With over four years of blogging under my belt (and three years of blogging to pay my bills), I’ve learned a lot about financing a blog. When I started Pretty Opinionated, I was often discouraged because I’d read blogging advice telling you to spend more money on this and that. I had NO money to put into it, I was trying to build it so eventually I’d be able to afford my rent! Now that Pretty Opinionated is doing pretty well, I want to share what I’ve learned about financing your blog. Namely, what you REALLY should pay for, what’s super nice to pay for and what you can do yourself.

Financing Your Blog: What to Pay For and What to Do Yourself

Financing Your Blog: What You REALLY Should Pay For

I’ve prioritized these based on what I feel is the most important.

  • Your own domain: I bought Pretty Opinionated right away rather than testing the waters on a freebie site. If you are serious about turning your blog into a business (or even making a little extra money), you absolutely NEED to buy your own domain. It’s cheap, don’t worry. You can find coupons for GoDaddy if you’re registering for the first time. Just be prepared to pay full price later, they don’t give coupons to repeat customers anymore apparently. My mom spent hours arguing with them about this and is looking into other options, so I’ll update you if I find a cheaper one. I think I pay about $19 a year for Pretty Opinionated.
  • Good hostingFor the love of gods, do NOT get cheap hosting. The minute one of your stellar posts goes big, the entire site will come crashing down. Now, you can start with lower tiers of hosting, but the bulk of my monthly blog expenses go to Site5. My mom has a reseller hosting account with them. I pay the $115 a month because my site takes up the most resources.

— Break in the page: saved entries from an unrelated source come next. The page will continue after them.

theorem keepsAllBut_loadRom (s : State) (rom : List Byte) : KeepsAllBut [.mem, .romSize] s (s.loadRom rom).1 := by
  by_cases hle : rom.length ≤ 3584
  · rw [loadRom_of_le s rom hle]
    exact (keepsAllBut_writeBytes s _ _).comp (keepsAllBut_romSize _ _)
  · rw [loadRom_of_gt s rom (by omega)]
    exact KeepsAllBut.refl _ s

/-! ### The keypad (R135) -/

/-- Settles O56: set key writes the one flag it names, and its bound decides the signal. -/
theorem setKeyWritesOneKey : Obligations.SetKeyWritesOneKey := by
  refine fun s k p => ⟨fun hk => ⟨?_, ?_, fun j hj => ?_, keepsAllBut_setKey s k p⟩, fun hk => dif_neg hk.not_gt⟩
  · rw [State.setKey, dif_pos hk]
  · rw [key_setKey, if_pos ⟨rfl, hk⟩]
  · rw [key_setKey, if_neg fun hsame => hj hsame.1]

/-- Settles O57: the pass is the first 16 of its set-key calls, which write the keys below 16 and only the keypad. -/
theorem pollingPassSetsEveryKey : Obligations.PollingPassSetsEveryKey := by
  refine fun s flags => ⟨fun k hk => ?_, keepsAllBut_setAllKeys s flags⟩
  calc (s.setAllKeys flags).key k
    _ = if k < 16 then flags.getD k false else s.key k := key_setKeysIn_range s flags 16 le_rfl k
    _ = flags[k] := by simp [hk, Vector.getD]

/-! ### The redraw and sound flags (R136, R138) -/

/-- A call of the host other than consume redraw leaves a set `redraw` set. -/
theorem hostCall_keeps_redraw {c : HostCall} {s t : State} (h : hostCall c s = .next t) (hc : c ≠ .consumeRedraw)
    (hset : s.redraw = true) : t.redraw = true := by
  cases c with
  | runCycle => exact (step_leavesHost h).redraw hset
  | setKey k p => cases h; exact Eq.trans (keepsAllBut_setKey s k p .redraw (by decide)) hset
  | consumeRedraw => exact absurd rfl hc
  | readPixel | readSound => cases h; exact hset
  | loadRom rom => cases h; exact Eq.trans (keepsAllBut_loadRom s rom .redraw (by decide)) hset

/-- Settles O58: consume redraw is one write of `redraw`, and every other call leaves a set flag set. -/
theorem redrawAndSoundFlags : Obligations.RedrawAndSoundFlags := by
  refine fun s => ⟨rfl, rfl, keepsAllBut_setRedraw s false, fun c t h hset hclear => ?_, decide_eq_true_iff, rfl⟩
  by_contra hc
  cases hclear.symm.trans (hostCall_keeps_redraw h hc hset)

/-! ### Reading a pixel (R137) -/

/-- Settles O59: the signal tells a column and row inside the framebuffer from one outside, and the call is a read. -/
theorem readPixelInAndOutOfRange : Obligations.ReadPixelInAndOutOfRange := by
  refine fun s x y => ⟨fun c r hx hy hc hr => ?_, fun hout => if_neg (by omega), rfl⟩
  subst hx hy
  exact if_pos (by omega)

end Sys2Proof.Machine
end

section
/-! Proofs about the ROM load and the ends of a run (spec/70_reset_and_hazards.md R143, R152): what a load writes, a
run's end as the boundary of its first cycle that is an end, and the cycle of a jump to itself. -/

namespace Sys2Proof.Machine

/-! ### Loading a ROM (R143) -/

/-- A ROM that fits leaves the memory of the block written at 0x200; L is no part of memory. -/
theorem loadRom_readByte_of_le (s : State) {rom : List Byte} (h : rom.length ≤ 3584) (a : Nat) :
    (s.loadRom rom).1.readByte a = (s.writeBytes 0x200 rom).readByte a := by
  rw [loadRom_of_le s rom h, readByte_of_romSize]

/-- Settles O60: a ROM of at most 3584 bytes is one block of writes from 0x200 that ends inside memory. -/
theorem loadRomCopiesAndRecordsSize : Obligations.LoadRomCopiesAndRecordsSize := by
  intro s rom hinv
  obtain ⟨-, -, -, -, hmem⟩ := hinv
  refine ⟨fun hle => ?_, loadRom_of_gt s rom⟩
  have hfit : 0x200 + rom.length ≤ 4096 := by omega
  refine ⟨?_, ?_, fun k hk => ?_, fun a ha => ?_, keepsAllBut_loadRom s rom⟩
  · rw [loadRom_of_le s rom hle]
  · rw [loadRom_of_le s rom hle]
  · rw [loadRom_readByte_of_le s hle, readByte_writeBytes_add hmem hfit hk, List.getD_eq_getElem _ _ hk]
  · rw [loadRom_readByte_of_le s hle, readByte_writeBytes_of_outside hmem hfit ha]

/-! ### The first end of a run (R152) -/

/-- A run ends at the first call that ends it, whatever calls follow. -/
theorem runCalls_cons_of_ended {c : HostCall} {s : State} (h : ∀ t, runCall c s ≠ .running t) (cs : List HostCall) :
    runCalls (c :: cs) s = runCall c s := by
  rw [runCalls]
  split
  · rename_i t ht
    exact absurd ht (h t)
  all_goals exact Eq.symm ‹_›

/-- A run has an end exactly when it goes on up to some cycle and that cycle's boundary is the end. -/
theorem runCalls_eq_ended_iff {cs : List HostCall} {s : State} {r : RunStatus} (hr : ∀ t, r ≠ .running t) :
    runCalls cs s = r ↔
      ∃ pre post u, cs = pre ++ .runCycle :: post ∧ runCalls pre s = .running u ∧ cycleBoundary (step u) = r := by
  constructor
  · rintro rfl
    obtain ⟨pre, post, u, hcs, hpre, hend⟩ := runCalls_ended hr
    exact ⟨pre, post, u, hcs, hpre, hend.symm⟩
  · rintro ⟨pre, post, u, rfl, hpre, rfl⟩
    exact (runCalls_append hpre _).trans (runCalls_cons_of_ended (c := .runCycle) hr post)

/-! ### The idle loop (R77, R152) -/

theorem atSelfJump_iff {s : State} :
    s.atSelfJump = true ↔
      ∃ nnn, decode s.fetchWord = .ok (.jp nnn) ∧ s.pc.toNat + 1 ≤ 4095 ∧ addrOf nnn = s.pc := by
  unfold State.atSelfJump
  split
  · rename_i nnn hd
    simp [hd]
  · rename_i hno
    simpa using fun nnn hd => absurd hd (hno nnn)

/-- The state after one cycle of the idle loop: the jump takes back the advance, and the timers tick. -/
def State.afterIdle (s : State) : State := (s.advance.setPc s.pc).tick

theorem step_of_atSelfJump {s : State} (hjump : s.atSelfJump = true)
    (hrom : s.config.romEndCheck = true → s.pc.toNat < 0x200 + s.romSize) : step s = .next s.afterIdle := by
  obtain ⟨nnn, hd, hbound, htarget⟩ := atSelfJump_iff.mp hjump
  rw [step_of_decode (fetchCheck_eq_none.mpr ⟨hbound, hrom⟩) hd, State.afterIdle, ← htarget]
  rfl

You can get good hosting packages for less than that, although you should think ahead and make sure your server can handle your future load.
  • Design: This one totally depends on your own abilities to either design your own site from scratch or make use of one of the better themes for customizing on your own. Right now, I use Catalyst (outdated) and I do everything myself. I’m thinking of switching to Elegant Themes’ Divi, because again, you can do a lot on your own. I’m also fortunate because my mom designs websites for a living, so I have 24/7 free tech support when I get stuck. You may want to pay for someone to design your entire site or just a cute header.
  • Some sort of social media scheduling. Whether you choose Buffer, CoShedule, HootSuite or whatever else there is out there, I highly recommend spending a few bucks a month on one of them! They let you schedule your social media posts so you’re not tied to the computer. There are free versions of Buffer and HootSuite, but I prefer CoSchedule. It’s like $10 a month and lets me schedule everything right in the post editor page. When I finish this post, I’ll schedule it out to Twitter, Facebook, etc in seconds and be done with it. I can also grab the links right from this page. 

What’s NICE to pay for:

  • Pinterest scheduling: I didn’t have the extra money in my budget until recently to pay for Tailwind, but since I decided to splurge on it, I’ve seen my repin numbers soar. You can either spend $15 a month or $115 in one shot for the year. I did the second because it unlocks unlimited pins and saves me $30 a year. There are other Pinterest schedulers out there, but Tailwind is by far my favorite because they have a ton of data about your Pinterest analytics. 
  • Various memberships: Just about everything out there has a “pro” version, from Triberr to PicMonkey. You can get by on the free versions for quite a while. I do recommend paying the $4.99 a month (less annually) for PicMonkey, unless you already have favorite photo editing apps on your tablet or PC. 
  • An assistant. I JUST hired a VA three weeks ago to help with Facebook chore threads and it’s a huge load off my back. The cost of this can vary depending on the VA and how much you need them to do.
  • Advertising: If you have spare money left after all that, you can put it into things like Facebook ads, promoted Pins and what not. I rarely do this. Occasionally I’ll pay $5 to boost a Facebook post through their ads, but I rely on my own social media networking through blogging groups for the most part.

What you can do yourself:

Here are a few things that you can do yourself that you don’t really need to pay for, in my opinion:

  • Writing: Sure, it’s nice to hire a team of writers to write your content, but unless you want more of a magazine site, you can do all the writing yourself. After all, it’s YOUR blog, right?
  • Graphics: If you need a stock picture (like I’m using for this one), there are a zillion sites that have free ones. Check out Ellen’s post on where to find free photos for commercial use for ideas to start with. Then use your favorite photo editing programs to add text or other elements to them to make them more your own. Or just take your own pictures!
  •  Plugins: Unless it’s a super stellar premium plugin with a load of options you can’t get anywhere else, you really don’t need to buy plugins. For every paid plugin, there’s at least 10 out there that do something really similar. You just need to decide for yourself how much you REALLY want that extra little touch that the paid version offers.
  • Interacting with readers. Virtual assistants are great for the basics- scheduling, chores, etc- but interacting with your readers is something that you should do on your own. Otherwise, they’ll never get to know YOU versus someone pretending to be you.
  • Pretty much everything else!

I’m sure there are more things out there that you may want to pay for versus what you can do yourself. If you can think of anything I missed, let me know and I’ll tell you whether I pay for it our outsource it!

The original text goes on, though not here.